— DATASET ENTRIES —
-- ==== Sys2Proof/Machine/CalWords.lean ====
section
/-! DEFINITION. Calibration words (R416, R418, R423, R424): their values, the two copies of a store (R412, R417, R421), the order of
preference among redundant elements, and how a changed value comes into force. -/

namespace Sys2Proof.Machine

/-! ### Words -/

/-- Codes of Table 14.2. Log: DEDUCED 108. -/
def calCode : CalQuantity → Nat
  | .railSense => 1 | .senseGain => 2 | .senseSelect => 3 | .thermistor => 4 | .diode => 5 | .thermalModel => 6
  | .heaterEff => 7 | .ringCal => 8 | .attenStep => 9 | .comparator => 10 | .d2dEq => 11

/-- The value of a calibration word in units of its least significant bit (Table 14.3). -/
def calValue (w : W64) : Int :=
  let v := field w 0 28
  let fmt := field w 28 4
  if (fmt = 2 ∨ fmt = 3) ∧ 2 ^ 27 ≤ v then Int.ofNat v - 2 ^ 28 else Int.ofNat v

/-- Whether a calibration word is good: its halves agree and its fmt is one of Table 14.3 (R416). -/
def calWordOk (w : W64) : Bool := (critValue w).isSome && 1 ≤ field w 28 4 && decide (field w 28 4 ≤ 5)

/-- A word is plausible for its quantity where the manual gives the quantity one range in one format (Table 14.2, R416): gains, efficiencies
and steps as unsigned and thermistor offsets as signed fixed point, a choice of sense element as a selection of a plausible element. The
formats are the model's, and other quantities are judged where they are measured. Log: DESIGN CHOICE 180. -/
def wordPlausible (q : CalQuantity) (w : W64) : Bool :=
  let fmt := field w 28 4
  let within (lo hi : Int) : Bool := decide (lo ≤ calValue w) && decide (calValue w ≤ hi)
  match q with
  | .senseGain => fmt = 5 && within 62260 68812
  | .senseSelect => fmt = 4 && field w 0 4 < 3 && w.getLsbD (4 + field w 0 4) && decide (field w 8 20 = 0)
  | .thermistor => fmt = 3 && within (-32768) 32768
  | .heaterEff => fmt = 5 && within 7865 11796
  | .attenStep => fmt = 5 && within 85197 111411
  | _ => true

/-- Key of a calibration item. -/
def calKey (q : CalQuantity) (index : Nat) : Nat := 65536 * calCode q + index

/-- The word in use of an item: the stored one, or the factory's, which the manual does not give. Log: DEDUCED 109. -/
def Calibration.wordAt (c : Calibration) (key : Nat) : W64 :=
  let w := Store.get 0 c.words key
  if w = 0 then Config.factoryCal key else w

/-! ### Preference among redundant elements (R418) -/

/-- The best of some elements by an error: the first of those with the smallest. -/
def bestBy (err : Nat → Nat) : List Nat → Option Nat
  | [] => none
  | k :: ks => some (ks.foldl (fun b j => if err j < err b then j else b) k)

/-- Gain error of a phase's sense element: its gain has 16 fraction bits. Log: DEDUCED 151. -/
def Calibration.gainError (c : Calibration) (rail phase e : Nat) : Nat :=
  (calValue (c.wordAt (calKey .senseGain (128 * rail + 4 * phase + e))) - 65536).natAbs

/-- Distance of a heater segment's efficiency from 0.15 THz/mW, ten times over; `k` is the ring's index over all engines.
Log: DEDUCED 151. -/
def Calibration.segmentError (c : Calibration) (k seg : Nat) : Nat :=
  (10 * calValue (c.wordAt (calKey .heaterEff (4 * k + seg))) - 98304).natAbs

/-- Index of a ring over all engines: engine, fiber, slot, kind. Log: DEDUCED 151. -/
def ringIndex (engine fiber slot : Nat) (drop : Bool) : Nat := 1024 * engine + 64 * fiber + 2 * slot + drop.toNat

/-- The element of three that serves: the present one while it is good, else the best good one (R418). -/
def nextElement (err : Nat → Nat) (bad : List Nat) (now : Nat) : Option Nat :=
  if now < 3 && !bad.contains now then some now else bestBy err ([0, 1, 2].filter fun i => !bad.contains i)

/-- Both inlet thermistors are without calibration: the inlet is taken as 45 °C (Table 14.2). The inlet pair is items 0 and 1.
Log: DEDUCED 151. -/
def Calibration.inletAbsent (c : Calibration) : Bool :=
  c.absent.contains (calKey .thermistor 0) && c.absent.contains (calKey .thermistor 1)

/-! ### Bringing a value into force (R423, R424) -/

/-- The value now applied of an item under way, as a numerator over its denominator. -/
def Moving.applied (m : Moving) : Int × Nat := (m.target * Int.ofNat m.den - m.num, m.den)

/-- A changed value begins to come into force from the applied one (R423); a selection is taken whole. Log: DEDUCED 109. -/
def Calibration.retarget (c : Calibration) (key : Nat) (old new : W64) : Calibration :=
  if field new 28 4 = 4 then c
  else
    let t := calValue new
    let now : Int × Nat := match Store.get none c.moving key with
      | some m => m.applied
      | none => (calValue old, 1)
    let num := t * Int.ofNat now.2 - now.1
    { c with moving := Store.put none c.moving key (if num = 0 then none else some { target := t, num, den := now.2 }) }

/-- Key of the offset of a phase's reading, in 10 mA (R424). Log: DEDUCED 152. -/
def offsetKey (rail phase : Nat) : Nat := calKey .senseSelect (32 * rail + phase)

/-- The offset now applied to a phase's reading. -/
def Calibration.offset (c : Calibration) (rail phase : Nat) : Int × Nat :=
  match Store.get none c.moving (offsetKey rail phase) with
  | some m => m.applied
  | none => (0, 1)

/-- A phase's reading with its offset, rounded down. Log: DEDUCED 152. -/
def Calibration.sensed (c : Calibration) (rail phase reading : Nat) : Nat :=
  let o := c.offset rail phase
  ((Int.ofNat (reading * o.2) + o.1) / Int.ofNat o.2).toNat

/-- A phase's element changes while it is read: the offset is the old reading less the new one, so that no reading steps, and is then
removed (R424). -/
def State.switchElement (s : State) (rail phase e : Nat) : State :=
  let r := s.rail rail
  let old := Store.get 0 r.element phase
  if old = e then s
  else
    let seen := Store.get [] r.readings phase
    let o := s.cal.offset rail phase
    let d := o.1 + (Int.ofNat (seen.getD old 0) - Int.ofNat (seen.getD e 0)) * Int.ofNat o.2
    let moving := Store.put none s.cal.moving (offsetKey rail phase)
      (if d = 0 then none else some { target := 0, num := -d, den := o.2 })
    { s with cal := { s.cal with moving } }.modRail rail fun q => { q with element := Store.put 0 q.element phase e }

/-! ### The two copies of the body store (R412, R417, R421) -/

/-- The eight header words of a copy of the body store (R417). The manual gives no layout version: it is 1. Log: DESIGN CHOICE 153. -/
def calHeader (serial : W64) (generation count : Nat) : List W64 :=
  ([0x43414C31, 1, 0, serial.toNat % 2 ^ 32, serial.toNat / 2 ^ 32, generation, count, 0].map fun n => critWord (BitVec.ofNat 32 n))

/-- A header word's value; none where it is absent. -/
def CalCopy.word (c : CalCopy) (i : Nat) : Option W32 := (c.header[i]?).bind critValue

/-- A copy is present: every header word is, and magic, part kind and serial number are the body's (R417). Log: DESIGN CHOICE 153. -/
def CalCopy.present (c : CalCopy) (serial : W64) : Bool :=
  ((List.range 8).all fun i => (c.word i).isSome) && c.word 0 = some 0x43414C31 && c.word 2 = some 0
    && c.word 3 = some (serial.setWidth 32) && decide (c.word 4 = some ((serial >>> 32).setWidth 32))

/-- Generation of a copy. -/
def CalCopy.generation (c : CalCopy) : Nat := ((c.word 5).getD 0).toNat

/-- The copies that a start reads, the one in use first: the present one with the higher generation (R417). -/
def Calibration.readCopies (c : Calibration) (serial : W64) : Option (CalCopy × CalCopy) :=
  match c.copyA.present serial, c.copyB.present serial with
  | true, true => some (if c.copyA.generation < c.copyB.generation then (c.copyB, c.copyA) else (c.copyA, c.copyB))
  | true, false => some (c.copyA, c.copyA)
  | false, true => some (c.copyB, c.copyB)
  | false, false => none

/-- The words of the copy in use; a word absent there is taken from the other copy (R415). -/
def mergeWords (x y : CalCopy) : Store W64 :=
  x.words.filterMap fun p =>
    if calWordOk p.2 then some p
    else
      let w := Store.get 0 y.words p.1
      if calWordOk w then some (p.1, w) else none

/-- Keys of the words that are absent in both copies (R415). -/
def absentWords (x y : CalCopy) : List Nat :=
  (x.words.filter fun p => !calWordOk p.2 && !calWordOk (Store.get 0 y.words p.1)).map fun p => p.1

/-- Keys of the body's words whose absence has a consequence of its own (Table 14.2): sense elements, thermistors, diodes, thermal
models, heater segments and rings. Log: DESIGN CHOICE 153. -/
def bodyKeys : List Nat :=
  let rails := (List.range 0x7A).filterMap fun r => (railSpec r).map fun x => (r, x.1)
  let sense := (rails.map fun p => ((List.range p.2).map fun ph =>
    [0, 1, 2].map fun e => calKey .senseGain (128 * p.1 + 4 * ph + e)).flatten).flatten
  let rings := ((List.range 8).map fun e => ((List.range 9).map fun f => ((List.range 18).map fun k =>
    [ringIndex e f k false, ringIndex e f k true]).flatten).flatten).flatten
  sense ++ (List.range 4).map (calKey .thermistor) ++ (List.range 216).map (calKey .diode) ++ (List.range 6).map (calKey .thermalModel)
    ++ (rings.map fun k => [0, 1, 2].map fun g => calKey .heaterEff (4 * k + g)).flatten ++ rings.map (calKey .ringCal)

/-- Stage 3 reads the body store (Table 14.1, R412, R417): every value takes effect at once (R423). The keys of the words that
are absent in both copies are kept. -/
def Calibration.load (c : Calibration) (serial : W64) : Calibration :=
  match c.readCopies serial with
  | some (x, y) => { c with words := mergeWords x y, generation := x.generation, absent := absentWords x y, moving := [] }
  | none => { c with words := [], generation := 0, absent := bodyKeys, moving := [] }

/-- Commit an item that passed: the copy with the lower generation and then the other take it, and both end with the same new
generation (R421). Log: DESIGN CHOICE 153. -/
def Calibration.commit (c : Calibration) (serial : W64) (q : CalQuantity) (i : CalItem) : Calibration :=
  let key := calKey q i.index
  let c := c.retarget key (c.wordAt key) i.word
  let words := Store.put 0 c.words key i.word
  let copy : CalCopy := { header := calHeader serial (c.generation + 1) words.length, words }
  { c with
    words, generation := c.generation + 1, passed := c.passed + 1, copyA := copy, copyB := copy
    absent := c.absent.filter fun k => k ≠ key }

/-- The elements that the stored selections choose (quantity 0x03, Table 14.3: bits [3:0]), taken at once at a start (R423). -/
def State.chooseElements (s : State) : State :=
  (s.cal.words.filter fun p => p.1 / 65536 = 3 && decide (field p.2 28 4 = 4)).foldl (fun t p =>
    t.modRail (p.1 % 65536 / 32) fun q => { q with element := Store.put 0 q.element (p.1 % 32) (field p.2 0 4 % 3) }) s

end Sys2Proof.Machine
end

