-- ==== Sys2Proof/Machine/Links.lean ====
section
/-! DEFINITION. The 64 links (chapter 8): receiving and replay, training and retraining, down links, and keys. -/

namespace Sys2Proof.Machine

/-! ### Training messages -/

/-- Round trip in units: nanoseconds × 893.1 × 10⁶ per second, rounded up (R254, R259). -/
def rtuOf (ns : Nat) : Nat := (ns * 8931 + 9999) / 10000

/-- Encryption key identifiers of the slots in use, transmit then receive. -/
def Link.keyIds (x : Link) : List W32 :=
  [((x.txKey x.txSlot).map fun k => k.keyId).getD 0, ((x.rxKey x.rxSlot).map fun k => k.keyId).getD 0]

/-- TRAIN as this end sends it (Table 8.4). -/
def State.trainMsg (s : State) (l : Nat) : TrainMsg :=
  let x := s.link l
  let eng := s.engine (l / 8)
  { ok := true, version := 1, moduleId := s.moduleId, linkIx := BitVec.ofNat 8 l, serial := Store.get 0 s.keeper.serials 0,
    bootCount := s.keeper.bootCount, txMask := x.txLanes, rxMask := x.rxLanes
    slots := (List.range 16).map fun i => eng.slotOf (s.linkFiber l) false i
    expect := x.e, extCount := x.rxExt, restart := x.restart, encrypt := x.encrypt, keyIds := x.keyIds, rttNs := x.rtuNs,
    round := x.round }

/-- Send TRAIN. -/
def State.sendTrain (s : State) (l : Nat) : State := s.emit (.train (asLink l) (s.link l).txLanes (s.trainMsg l))

/-- A link that trains: handed over, retraining, or DOWN and attempting (Table 8.10). -/
def Link.trains (x : Link) : Bool := x.state = .waiting || x.state = .retrain || decide (x.state = .down)

/-- Receive lanes that the far end could not move are dropped as the link trains (R231). -/
def State.dropsDue (s : State) (l : Nat) : State :=
  if ((s.engine (l / 8)).dropDue.any fun k => decide (k / 32 = s.linkFiber l)) then
    let s := s.modEngine (l / 8) fun x => x.dropsDue (s.linkFiber l)
    s.modLink l fun x => { x with rxLanes := (s.engine (l / 8)).laneMask (s.linkFiber l) true }
  else s

/-- A retrain starts (R263, Table 8.7): the link stops data units and sends RETRAIN, then TRAIN. During one, a full request
turns it full and a fresh round begins without counting as disagreeing (Table 8.8). -/
def State.startLinkRetrain (s : State) (l : Nat) (kind : RetrainKind) (cause : RetrainCause) : State :=
  let x := s.link l
  let say (s : State) : State :=
    (s.emit (.retrain (asLink l) (s.link l).txLanes (s.link l).kind cause s.moduleId (s.link l).round)).sendTrain l
  if x.state = .active then
    let s := s.dropsDue l
    let s := (s.setLinkState l .retrain).countLink l (if kind = .full then lnFull else lnShort) 1
    say (s.modLink l fun y => { y with
      kind, cause, retrains := y.retrains + 1, round := y.round + 1, disagreed := 0, train := none, openSent := none, naks := 0
      nakSent := false })
  else if x.state = .retrain then
    say (s.modLink l fun y => { y with
      kind := if kind = .full then .full else y.kind, cause, round := y.round + 1, train := none, openSent := none })
  else s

— YOUR OBJECTIVE —
Read the material above and copy out each line holding "BitVec".

— FINISHED TASK —
  ([0x43414C31, 1, 0, serial.toNat % 2 ^ 32, serial.toNat / 2 ^ 32, generation, count, 0].map fun n => critWord (BitVec.ofNat 32 n))
  { ok := true, version := 1, moduleId := s.moduleId, linkIx := BitVec.ofNat 8 l, serial := Store.get 0 s.keeper.serials 0,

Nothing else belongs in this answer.